En attendant, dans un contexte plutôt difficile, la question est de savoir si le secteur recrute toujours. Assurément, la réponse est oui. « Des fonds se créent tous les jours dans le monde », rappelle François Feige, Managing Partner chez Veymont Capital Partners aux Pays-Bas. Dans l’Hexagone, des recrutements sont annoncés au Fonds Stratégique d’Investissement (FSI) qui, fin décembre 2011, employait déjà 62 salariés, donc 13 directeurs d’investissements et 15 chargés d’affaires. « Il ne faut pas oublier que c’est la plus grosse société de private equity en France », rappelle Olivier Pastré, Professeur à l’Université Paris VIII, Président de la banque d’affaires IMBank et membre du cercle des économistes.

Profils recherchés

Etant donné le gel des recrutements dans de nombreuses banques d’investissement, la tentation est grande de postuler pour les firmes de private equity. D’autant plus que, contrairement à la finance de marché, nul besoin d’être un matheux pur et dur pour y travailler. « Le capital investissement recouvre plein de domaines : financier, mais aussi marketing, stratégie, management… », note Thomas Liaudet.

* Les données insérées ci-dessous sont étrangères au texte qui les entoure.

-- ==== Sys2Proof/Laws/State.lean ====
section
/-! SUPPORT. One lemma per field per update of the state, so that no later proof unfolds a record update. -/

namespace Sys2Proof.Machine

variable (s : State)

/-! ### setEr -/

@[simp] theorem State.setEr_regs (n : ERn) (x : Long) : (s.setEr n x).regs = s.regs.set n x := rfl
@[simp] theorem State.setEr_pc (n : ERn) (x : Long) : (s.setEr n x).pc = s.pc := rfl
@[simp] theorem State.setEr_ccr (n : ERn) (x : Long) : (s.setEr n x).ccr = s.ccr := rfl
@[simp] theorem State.setEr_proc (n : ERn) (x : Long) : (s.setEr n x).proc = s.proc := rfl
@[simp] theorem State.setEr_inhibitInt (n : ERn) (x : Long) : (s.setEr n x).inhibitInt = s.inhibitInt := rfl
@[simp] theorem State.setEr_mem (n : ERn) (x : Long) : (s.setEr n x).mem = s.mem := rfl
@[simp] theorem State.setEr_stale (n : ERn) (x : Long) : (s.setEr n x).stale = s.stale := rfl
@[simp] theorem State.setEr_pending (n : ERn) (x : Long) : (s.setEr n x).pending = s.pending := rfl
@[simp] theorem State.setEr_lateNmi (n : ERn) (x : Long) : (s.setEr n x).lateNmi = s.lateNmi := rfl
@[simp] theorem State.setEr_nmiDue (n : ERn) (x : Long) : (s.setEr n x).nmiDue = s.nmiDue := rfl
@[simp] theorem State.setEr_busScript (n : ERn) (x : Long) : (s.setEr n x).busScript = s.busScript := rfl
@[simp] theorem State.setEr_resLow (n : ERn) (x : Long) : (s.setEr n x).resLow = s.resLow := rfl
@[simp] theorem State.setEr_stbyLow (n : ERn) (x : Long) : (s.setEr n x).stbyLow = s.stbyLow := rfl
@[simp] theorem State.setEr_busReq (n : ERn) (x : Long) : (s.setEr n x).busReq = s.busReq := rfl
@[simp] theorem State.setEr_ssby (n : ERn) (x : Long) : (s.setEr n x).ssby = s.ssby := rfl
@[simp] theorem State.setEr_mode (n : ERn) (x : Long) : (s.setEr n x).mode = s.mode := rfl
@[simp] theorem State.setEr_uiIsMask (n : ERn) (x : Long) : (s.setEr n x).uiIsMask = s.uiIsMask := rfl
@[simp] theorem State.setEr_hasEClock (n : ERn) (x : Long) : (s.setEr n x).hasEClock = s.hasEClock := rfl
@[simp] theorem State.setEr_memMap (n : ERn) (x : Long) : (s.setEr n x).memMap = s.memMap := rfl
@[simp] theorem State.setEr_env (n : ERn) (x : Long) : (s.setEr n x).env = s.env := rfl
@[simp] theorem State.setEr_draws (n : ERn) (x : Long) : (s.setEr n x).draws = s.draws := rfl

Cela dit, la sélection reste sévère dans un milieu qui emploie vraisemblablement moins d’un millier de professionnels en France. « A ceux qui veulent travailler dans le capital développement, je conseille une expérience de 1 à 3 ans en cabinet d’audit ou de conseil en stratégie. Vous allez y rencontrer un tas d’entreprises et apprendre à travailler en équipe. En plus, ces cabinets recrutent en ce moment », note Gonzague de Blignières, Président du Comité de surveillance d’Equistone Partners Europe. « Si vous voulez travailler dans le capital risque, le mieux est encore d’afficher une expérience dans une start-up, quel que soit le poste que vous occupez : vous êtes au cœur du réacteur », indique Philippe Gire.

Le secteur du private equity n’est en tout cas pas prêt de disparaître. « Il ne faut pas oublier qu’en France, le capital investissement représente 50 milliards d’euros d’actifs sous gestion », rappelle Gonzague de Blignières, indiquant que l’industrie française du private equity se situe à la deuxième place européenne et la troisième place mondiale derrière les Etats-Unis et le Royaume-Uni. « Et les marges de progression sont grandes si l’on considère qu’il y a près de 400 000 business angels aux Etats-Unis, 40 000 au Royaume Uni et 4 000 en France ».